<<What's your assessment of the situation right now?>>
Management -- Many business schools teach the idea that there are two types of managers -- the entrepreneurs and the maintenance guys. The former love action and are excellent at creating products and sales. The latter are the detail-oriented types that focus on margins, inventory management, etc. You don't want the latter managing your start-up, and you don't want the former managing your $400 million sales established company. Venture capitalists know the difference. Do we?
Java -- Cowpland made the bold statement that without Java Corel is going to lose everything long term. In these and other statements, he has seemed to have no real grasp of what his software developers were really doing with Java. Now that Java is being cast as the premier niche-player language -- superior in some respects and inferior in others, Corel's strategy of porting Windows applications to Java makes less sense. And no one -- not even Cowpland -- seems to know what to do with this scenario. Even Oracle -- am I right in thinking they are linking their new Java productivity suite to their legacy RDBMS? Some fast mover in this area will blow by these guys stuck with their legacy customers demanding continuity on their investment.

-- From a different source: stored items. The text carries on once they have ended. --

-- ==== Sys2Proof/Laws/State.lean ====
section
/-! SUPPORT. What each named update of the state does to each field, and register reads after register writes. -/

namespace Sys2Proof.Machine

/-! `setDreg`, `setDlow`: D only. -/

@[simp] theorem State.setDreg_a (s : State) (n : RegNo) (v : Long) : (s.setDreg n v).a = s.a := rfl
@[simp] theorem State.setDreg_usp (s : State) (n : RegNo) (v : Long) : (s.setDreg n v).usp = s.usp := rfl
@[simp] theorem State.setDreg_ssp (s : State) (n : RegNo) (v : Long) : (s.setDreg n v).ssp = s.ssp := rfl
@[simp] theorem State.setDreg_pc (s : State) (n : RegNo) (v : Long) : (s.setDreg n v).pc = s.pc := rfl
@[simp] theorem State.setDreg_sr (s : State) (n : RegNo) (v : Long) : (s.setDreg n v).sr = s.sr := rfl
@[simp] theorem State.setDreg_ir (s : State) (n : RegNo) (v : Long) : (s.setDreg n v).ir = s.ir := rfl
@[simp] theorem State.setDreg_run (s : State) (n : RegNo) (v : Long) : (s.setDreg n v).run = s.run := rfl
@[simp] theorem State.setDreg_ipl (s : State) (n : RegNo) (v : Long) : (s.setDreg n v).ipl = s.ipl := rfl
@[simp] theorem State.setDreg_nmiPending (s : State) (n : RegNo) (v : Long) : (s.setDreg n v).nmiPending = s.nmiPending := rfl
@[simp] theorem State.setDreg_tracePending (s : State) (n : RegNo) (v : Long) : (s.setDreg n v).tracePending = s.tracePending := rfl
@[simp] theorem State.setDreg_window (s : State) (n : RegNo) (v : Long) : (s.setDreg n v).window = s.window := rfl
@[simp] theorem State.setDreg_stale (s : State) (n : RegNo) (v : Long) : (s.setDreg n v).stale = s.stale := rfl
@[simp] theorem State.setDreg_mem (s : State) (n : RegNo) (v : Long) : (s.setDreg n v).mem = s.mem := rfl
@[simp] theorem State.setDreg_platform (s : State) (n : RegNo) (v : Long) : (s.setDreg n v).platform = s.platform := rfl
@[simp] theorem State.setDreg_resetIn (s : State) (n : RegNo) (v : Long) : (s.setDreg n v).resetIn = s.resetIn := rfl
@[simp] theorem State.setDreg_inputs (s : State) (n : RegNo) (v : Long) : (s.setDreg n v).inputs = s.inputs := rfl
@[simp] theorem State.setDreg_deviceResets (s : State) (n : RegNo) (v : Long) : (s.setDreg n v).deviceResets = s.deviceResets := rfl
@[simp] theorem State.setDreg_draws (s : State) (n : RegNo) (v : Long) : (s.setDreg n v).draws = s.draws := rfl

@[simp] theorem State.setDlow_a (s : State) (n : RegNo) (sz : Size) (v : BitVec sz.bits) : (s.setDlow n sz v).a = s.a := rfl
@[simp] theorem State.setDlow_usp (s : State) (n : RegNo) (sz : Size) (v : BitVec sz.bits) : (s.setDlow n sz v).usp = s.usp := rfl
@[simp] theorem State.setDlow_ssp (s : State) (n : RegNo) (sz : Size) (v : BitVec sz.bits) : (s.setDlow n sz v).ssp = s.ssp := rfl
@[simp] theorem State.setDlow_pc (s : State) (n : RegNo) (sz : Size) (v : BitVec sz.bits) : (s.setDlow n sz v).pc = s.pc := rfl
@[simp] theorem State.setDlow_sr (s : State) (n : RegNo) (sz : Size) (v : BitVec sz.bits) : (s.setDlow n sz v).sr = s.sr := rfl
@[simp] theorem State.setDlow_ir (s : State) (n : RegNo) (sz : Size) (v : BitVec sz.bits) : (s.setDlow n sz v).ir = s.ir := rfl
@[simp] theorem State.setDlow_run (s : State) (n : RegNo) (sz : Size) (v : BitVec sz.bits) : (s.setDlow n sz v).run = s.run := rfl
@[simp] theorem State.setDlow_ipl (s : State) (n : RegNo) (sz : Size) (v : BitVec sz.bits) : (s.setDlow n sz v).ipl = s.ipl := rfl
@[simp] theorem State.setDlow_nmiPending (s : State) (n : RegNo) (sz : Size) (v : BitVec sz.bits) : (s.setDlow n sz v).nmiPending = s.nmiPending := rfl
@[simp] theorem State.setDlow_tracePending (s : State) (n : RegNo) (sz : Size) (v : BitVec sz.bits) : (s.setDlow n sz v).tracePending = s.tracePending := rfl
@[simp] theorem State.setDlow_window (s : State) (n : RegNo) (sz : Size) (v : BitVec sz.bits) : (s.setDlow n sz v).window = s.window := rfl
@[simp] theorem State.setDlow_stale (s : State) (n : RegNo) (sz : Size) (v : BitVec sz.bits) : (s.setDlow n sz v).stale = s.stale := rfl
@[simp] theorem State.setDlow_mem (s : State) (n : RegNo) (sz : Size) (v : BitVec sz.bits) : (s.setDlow n sz v).mem = s.mem := rfl
@[simp] theorem State.setDlow_platform (s : State) (n : RegNo) (sz : Size) (v : BitVec sz.bits) : (s.setDlow n sz v).platform = s.platform := rfl
@[simp] theorem State.setDlow_resetIn (s : State) (n : RegNo) (sz : Size) (v : BitVec sz.bits) : (s.setDlow n sz v).resetIn = s.resetIn := rfl
@[simp] theorem State.setDlow_inputs (s : State) (n : RegNo) (sz : Size) (v : BitVec sz.bits) : (s.setDlow n sz v).inputs = s.inputs := rfl
@[simp] theorem State.setDlow_deviceResets (s : State) (n : RegNo) (sz : Size) (v : BitVec sz.bits) : (s.setDlow n sz v).deviceResets = s.deviceResets := rfl
@[simp] theorem State.setDlow_draws (s : State) (n : RegNo) (sz : Size) (v : BitVec sz.bits) : (s.setDlow n sz v).draws = s.draws := rfl
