/-- 00_scope.md R15: the three ways in which a run ends. -/
theorem test_run_end :
    ({ base with run := .halted } : State).runEnd = some .halted ∧
    ({ base with run := .stopped } : State).runEnd = some .stopped ∧
    ({ base with platform := { Platform.plain with endPcs := [0x1002] } } : State).runEnd = none ∧
    (match State.runToEnd 9 ({ base with platform := { Platform.plain with endPcs := [0x1002] } }.placed [0x4E71]) with
      | .next t => t.runEnd | _ => none) = some .endPc := by decide +kernel

/-! ## States and operands that meet the hypotheses of the obligations

`answers` says that an operand operation answers, and what holds of its value and of the state it leaves. -/

/-- The computation answers, with a value and a state of which p holds. -/
def answers {α : Type} (m : M α) (s : State) (p : α → State → Bool) : Bool :=
  match m s with
  | .ok v t => p v t
  | .error _ _ => false

/-- Extension words 4 and $10 at PC; A0, A1 and data at $2000 and $3000. -/
def sample : State :=
  (((((base.setAreg 0 0x2000).setAreg 1 0x3000).setDreg 0 0x1234).poke 0x2000 0x4567).poke 0x3000 0x0102).placed [4, 0x10]

/-- The same in user mode. -/
def userSample : State := { sample with sr := 0 }

/-- An operand is evaluated, read and written. -/
def readsAndWrites (s : State) (sz : Size) (ea : Ea) : Bool :=
  answers (eaAddr sz ea) s fun a t => t.canRead t.dataFc a sz && t.canStore t.dataFc a sz && ea.isMemAlterable

theorem witness_DecodeInvertsEncode : Instr.wf (.move .w .pcDisp (.pre 7)) = true := by decide

theorem witness_DecodedInstructionIsWellFormed :
    (match decode 0x3401 with | .ok _ => true | .error _ => false) = true := by decide +kernel

theorem witness_RegisterModesAddress : (0 : RegNo) ≠ spReg := by decide

theorem witness_ExtensionModesAddress : (sample.canFetch && sample.freshPc) = true := by decide +kernel

theorem witness_ImmediatesFromStream :
    (sample.canFetch && sample.freshPc && sample.consumed.canFetch && sample.consumed.freshPc) = true := by decide +kernel

theorem witness_OperandReads :
    answers (eaAddr .l .pcDisp) sample (fun a t => t.canRead (t.operandFc .pcDisp) a .l) = true ∧
    answers (eaAddr .b (.pre 0)) sample (fun a t => t.canRead (t.operandFc (.pre 0)) a .b) = true ∧
    Ea.isMemory .pcDisp = true := by decide +kernel

theorem witness_LoadAfterStore : sample.platform.memMap = [] ∧ evenAddr 0xFFFFFFFE = true := by
  decide +kernel

theorem witness_MoveResult :
    answers (readEa .w (.post 0)) sample (fun v t => answers (eaAddr .w (.pre 0)) (t.setCcr (moveFlags t.ccr v))
      fun a u => u.canStore u.dataFc a .w) = true ∧ Ea.isMemAlterable (.pre 0) = true := by decide +kernel

/-- The transfers of a MOVEM list from a base address, at rising addresses. -/
def movemAll (mask : Word) (p : Nat → Bool) : Bool :=
  (movemOrder.filter fun i => mask.getLsbD i.val).zipIdx.all fun q => p q.2

theorem witness_MovemStoresRegisters :
    answers fetch16 (base.setAreg 0 0x2000 |>.placed [0xFFFF]) (fun mask s0 => answers (eaAddr .l (.ind 0)) s0 fun a s1 =>
      movemAll mask fun j => s1.canStore s1.dataFc (a + BitVec.ofNat 32 (j * 4)) .l) = true := by decide +kernel

theorem witness_MovemPredecrementStores :
    answers fetch16 (base.placed [0xFFFF]) (fun mask s0 =>
      movemAll mask fun j => s0.canStore s0.dataFc (s0.areg 7 - BitVec.ofNat 32 ((j + 1) * 2)) .w) = true := by
  decide +kernel

theorem witness_MovemLoadsRegisters_control :
    answers fetch16 (base.placed [0x8001, 0x0100]) (fun mask s0 => answers (eaAddr .w .pcDisp) s0 fun a s1 =>
      Ea.isControl .pcDisp && movemAll mask fun j => s1.canRead (s1.operandFc .pcDisp) (a + BitVec.ofNat 32 (j * 2)) .w) =
      true := by decide +kernel

theorem witness_MovemLoadsRegisters_postincrement :
    answers fetch16 (base.placed [0x8001]) (fun mask s0 =>
      movemAll mask fun j => s0.canRead s0.dataFc (s0.areg 7 + BitVec.ofNat 32 (j * 4)) .l) = true := by decide +kernel

theorem witness_MovepAlternateBytes :
    answers fetch16 sample (fun w s1 => [0, 2, 4, 6].all fun k =>
      s1.canRead s1.dataFc (s1.areg 0 + w.signExtend 32 + k) .b && s1.canStore s1.dataFc (s1.areg 0 + w.signExtend 32 + k) .b) =
      true := by decide +kernel

theorem witness_PushingInstructions :
    answers (eaAddr .l (.disp 0)) sample (fun _ s1 => s1.canStore s1.dataFc (s1.areg spReg - 4) .l &&
      Ea.isControl (.disp 0)) = true ∧
    answers (branchTarget 0) sample (fun _ s1 => s1.canStore s1.dataFc (s1.areg spReg - 4) .l) = true ∧
    answers (branchTarget 0xFE) sample (fun _ s1 => s1.canStore s1.dataFc (s1.areg spReg - 4) .l) = true := by
  decide +kernel

theorem witness_LinkAndUnlink :
    answers fetch16 sample (fun _ s1 => s1.canStore s1.dataFc (s1.areg spReg - 4) .l) = true ∧
    sample.canRead sample.dataFc (sample.areg 0) .l = true ∧ sample.canRead sample.dataFc (sample.areg 7) .l = true := by
  decide +kernel

theorem witness_AddressRegisterResult : answers (readEa .w (.post 0)) sample (fun _ _ => true) = true ∧
    answers (eaAddr .l .absW) sample (fun _ _ => Ea.isControl .absW) = true := by decide +kernel

theorem witness_ToRegisterResult : answers (readEa .l .imm) sample (fun _ _ => true) = true ∧
    answers (readEa .b (.pre 7)) sample (fun _ _ => true) = true := by decide +kernel

theorem witness_ToMemoryResult : readsAndWrites sample .l (.pre 0) = true ∧ readsAndWrites sample .b .absW = true := by
  decide +kernel

theorem witness_ImmediateResult : answers (fetchImm .w) sample (fun _ s0 => readsAndWrites s0 .w (.post 0)) = true := by
  decide +kernel

theorem witness_QuickResult : readsAndWrites sample .b (.post 7) = true ∧ quick 0 = 8 ∧ quick 7 = 7 := by decide +kernel

theorem witness_ExtendedResult :
    (sample.canRead sample.dataFc 0x1FFC .l && sample.canRead sample.dataFc 0x2FFC .l &&
      sample.canStore sample.dataFc 0x2FFC .l) = true ∧
    sample.areg 0 - stepOf .l 0 = 0x1FFC ∧ sample.areg 1 - stepOf .l 1 = 0x2FFC := by decide +kernel

theorem witness_UnaryResult : readsAndWrites sample .w (.index 1) = true := by decide +kernel

theorem witness_WriteOnlyResult :
    readsAndWrites (sample.setCcr { sample.ccr with n := false, z := true, v := false, c := false }) .l (.post 1) = true ∧
    readsAndWrites sample .b (.ind 0) = true ∧ readsAndWrites sample .w (.pre 7) = true := by decide +kernel

theorem witness_CompareResult : answers (readEa .w (.an 0)) sample (fun _ _ => true) = true ∧
    answers (fetchImm .b) sample (fun _ s0 => answers (readEa .b (.disp 0)) s0 fun _ _ => true) = true ∧
    (sample.canRead sample.dataFc (sample.areg 0) .w &&
      sample.canRead sample.dataFc ((sample.setAreg 0 (sample.areg 0 + stepOf .w 0)).areg 0) .w) = true := by decide +kernel

theorem witness_MultiplyResult : answers (readEa .w (.ind 0)) sample (fun _ _ => true) = true := by decide +kernel

/-- The quotient at each end of its range and one beyond: $FFFF and $10000, 32767, 32768, −32768 and −32769. -/
theorem witness_DivideResult :
    answers (readEa .w (.dn 0)) sample (fun v _ => decide (v ≠ 0)) = true ∧
    (0x1FFFE : Long).toNat / (2 : Word).toNat = 0xFFFF ∧ (0x20000 : Long).toNat / (2 : Word).toNat = 0x10000 ∧
    (0xFFFE : Long).toInt.tdiv (2 : Word).toInt = 32767 ∧ (0x10000 : Long).toInt.tdiv (2 : Word).toInt = 32768 ∧
    (0x10000 : Long).toInt.tdiv (0xFFFE : Word).toInt = -32768 ∧
    (0x10002 : Long).toInt.tdiv (0xFFFE : Word).toInt = -32769 := by decide +kernel

theorem witness_DivideByZeroTraps : answers (readEa .w (.dn 1)) sample (fun v s1 => decide (v = 0) && s1.canEnter 5) =
    true := by decide +kernel

theorem witness_MemoryShiftResult : readsAndWrites sample .w .absL = true := by decide +kernel

theorem witness_ShiftClosedForms : ShiftOp.roxl ≠ .asl := by decide

theorem witness_BitOnRegisterResult : answers fetch16 sample (fun _ _ => true) = true := by decide +kernel

theorem witness_BitOnMemoryResult : readsAndWrites sample .b (.ind 0) = true ∧
    answers fetch16 sample (fun w s0 => decide (w.toNat % 256 = 4) && readsAndWrites s0 .b (.post 1)) = true ∧
    answers (readEa .b .imm) sample (fun _ _ => Ea.isMemory .imm) = true ∧
    answers fetch16 sample (fun _ s0 => answers (readEa .b .pcDisp) s0 fun _ _ => Ea.isMemory .pcDisp) = true := by
  decide +kernel

theorem witness_DecimalRegisterResult : isBcd 0x99 = true ∧ isBcd 0 = true ∧ isBcd 0x0A = false ∧ isBcd 0xA0 = false ∧
    lowPart .b ((base.setDreg 0 0x99).dreg 0) = 0x99#8 := by decide +kernel

theorem witness_DecimalMemoryResult :
    (sample.canRead sample.dataFc 0x1FFF .b && sample.canRead sample.dataFc 0x2FFF .b && sample.canStore sample.dataFc 0x2FFF .b &&
      isBcd ((sample.poke 0x2FFE 0x99).byteAt sample.dataFc 0x2FFF)) = true ∧
    sample.areg 0 - stepOf .b 0 = 0x1FFF ∧ sample.areg 1 - stepOf .b 1 = 0x2FFF ∧
    answers (eaAddr .b (.ind 0)) sample (fun a t => t.canRead t.dataFc a .b && t.canStore t.dataFc a .b) = true := by
  decide +kernel

theorem witness_DecimalValues : isBcd 0x99 = true ∧ isBcd 0x00 = true := by decide

theorem witness_TestAndSetResult : answers (eaAddr .b (.pre 7)) sample (fun a t =>
    t.canRead t.dataFc a .b && t.canStore t.dataFc a .b && t.unretried t.dataFc a && Ea.isMemAlterable (.pre 7)) =
    true := by decide +kernel

/-- The platform asks for a retry of reads, or of writes, of a byte at $2000. -/
def retrying (read : Bool) : State :=
  { sample with platform := { Platform.plain with responses := [⟨0x2000, 0x2000, [1, 5], read, false, 0, 0, .data, true⟩] } }

theorem witness_TestAndSetResult_retry :
    (retrying true).canFrame .busError = true ∧ (retrying true).retries (.reading 5 0x2000 false) = true ∧
    (retrying false).canFrame .busError = true ∧ (retrying false).retries (.reading 5 0x2000 false) = false ∧
    (retrying false).canRead 5 0x2000 .b = true ∧
    (retrying false).retries (.writing 5 0x2000 false 0xC5) = true ∧ (retrying false).areg 0 = 0x2000 ∧
    (retrying false).byteAt 5 0x2000 ||| 0x80 = 0xC5 := by decide +kernel

theorem witness_BranchResult : (0xFF : Byte) ≠ 0 ∧ answers fetch16 sample (fun _ _ => true) = true ∧
    answers (branchTarget 0) sample (fun _ _ => true) = true ∧ answers (branchTarget 2) sample (fun _ _ => true) = true ∧
    answers (eaAddr .l .pcIndex) sample (fun _ _ => Ea.isControl .pcIndex) = true := by decide +kernel

theorem witness_ReturnResult : (sample.canRead sample.dataFc (sample.areg spReg) .l &&
    sample.canRead sample.dataFc (sample.areg spReg) .w && sample.canRead sample.dataFc (sample.areg spReg + 2) .l &&
    sample.supervisor) = true := by decide +kernel

theorem witness_ConditionCodeWrites : answers fetch16 sample (fun _ _ => true) = true ∧
    answers (readEa .w (.post 0)) sample (fun _ _ => true) = true := by decide +kernel

theorem witness_SupervisorResult : sample.supervisor = true ∧ answers fetch16 sample (fun _ _ => true) = true ∧
    answers (readEa .w .imm) sample (fun _ _ => true) = true := by decide +kernel

theorem witness_PrivilegeViolation : userSample.supervisor = false ∧ userSample.canEnter 8 = true := by decide +kernel

theorem witness_TrapResult : sample.canEnter (BitVec.ofNat 8 (32 + 15)) = true ∧ sample.canEnter (BitVec.ofNat 8 32) = true ∧
    sample.ccr.v = false ∧ (userSample.setCcr { userSample.ccr with v := true }).canEnter 7 = true ∧
    (userSample.setCcr { userSample.ccr with v := true }).ccr.v = true ∧
    (userSample.canEnter 4 && userSample.canEnter 10 && userSample.canEnter 11) = true := by decide +kernel

/-- The value at each bound and one beyond: 0, −1, the bound $4567 and $4568. -/
theorem witness_CheckBounds : answers (readEa .w (.ind 0)) sample (fun b s1 => decide (b = 0x4567) && s1.canEnter 6) = true ∧
    (0 : Word).toInt = 0 ∧ (0xFFFF : Word).toInt < 0 ∧ (0 : Int) ≤ (0x4567 : Word).toInt ∧
    (0x4567 : Word).toInt < (0x4568 : Word).toInt ∧ (0 : Int) ≤ (0x4568 : Word).toInt := by decide +kernel

theorem witness_ShortFrame : userSample.platform.memMap = [] ∧ userSample.canEnter 47 = true := by decide +kernel

/-- A state whose A0 is odd. -/
theorem witness_OddOperandAddressError : let s := userSample.setAreg 0 0x2001
    s.platform.memMap = [] ∧ s.canFrame .addressError = true ∧ evenAddr (s.areg 0) = false ∧ evenAddr s.pc = true ∧
    Size.w ≠ Size.b := by decide +kernel

/-- A platform that answers words at $2000 with a bus error. -/
def erring : State :=
  { sample with platform := { Platform.plain with responses :=
    [⟨0x2000, 0x2FFF, [1, 5], true, true, 0, 0, .busError, false⟩, ⟨0x2000, 0x2FFF, [5], false, true, 0, 0, .busError, false⟩] } }

theorem witness_OddOperandAddressError_busError : erring.platform.memMap = [] ∧ erring.canFrame .busError = true ∧
    evenAddr (erring.areg 0) = true ∧ evenAddr erring.pc = true ∧
    erring.answer (.reading erring.dataFc (erring.areg 0) (decide (Size.l ≠ .b))) = .busError := by decide +kernel
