-- ==== Sys2Proof/Syntax.lean ====
section
/-! DEFINITION. The instructions and events of the GV740: one constructor per row of the opcode table.

A slot operation (03 R49) carries its 48-bit word's fields in an `Op`; which slot it stands in is the issue
context's matter (R62). An event carries the names of
what it happens to, and none where the state's own lists name it (the oldest message, command, request or log entry).
Events without arguments stand last: Lean's runtime allows at most 245 constructors that hold data. -/

namespace Sys2Proof

/-- The fields of a slot operation below its opcode (R49). -/
structure Op where
  /-- SH, bit 37: the shadow form. -/
  sh : Bool
  /-- PINV, bit 36: the guard is inverted. -/
  pinv : Bool
  /-- PRED, bits 35:32: the guard predicate. -/
  pred : BitVec 4
  /-- DST, bits 31:25: bank code in 31:30, index in 29:25. -/
  dst : BitVec 7
  /-- NW, bit 24: no write-back. -/
  nw : Bool
  /-- SRCA, bits 23:16. -/
  a : BitVec 8
  /-- SRCB, bits 15:8. -/
  b : BitVec 8
  /-- SRCC in the M slot, MOD elsewhere, bits 7:0. -/
  m : BitVec 8
  deriving DecidableEq, Repr, Inhabited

Valuation -- When all is said and done, how can we value Corel? Re: its brand names, let me quote from Damodaran (NYU finance prof): "The standard practice of adding on a 'brand name premium,' often set arbitrarily, to discounted cash flow value, can lead to erroneous estimates. Instead, the value of a brand name can be estimated using the approach that relates profit margins to price-sales ratios." He goes on to say that the value of a brand name relates to the price premium (over its generic competitors) a firm can charge. The greater the elasticity in this regard, the greater the value of the brand name. Such firms owning these true value-added brand names would return higher profit margins than others. In cases where there is intense pricing competition among the brand names, the value of the lesser brand name will shrink along with the profit margins. It would appear from analyzing the pricing and margins that Corel's brand names are of significantly less value than Microsoft's. Further, it calls into question who the truly generic players are here.
Investment worthiness -- One should expect high volatility in the shares, as the emotional load carried in them is tremendous. Not unlike Apple. I doubt the market is inefficient in these shares -- they are valued where the general market psychology values the company. No one is ignoring the news and everyone has heard it. In such cases, only those who can tolerate tremendous short-midterm volatility and who have a clear advantage over the crowd on understanding the company's future growth should buy and hold (or short and hold - depending on marginability). This ain't me, so I remain on the sidelines with little compelling reason to buy.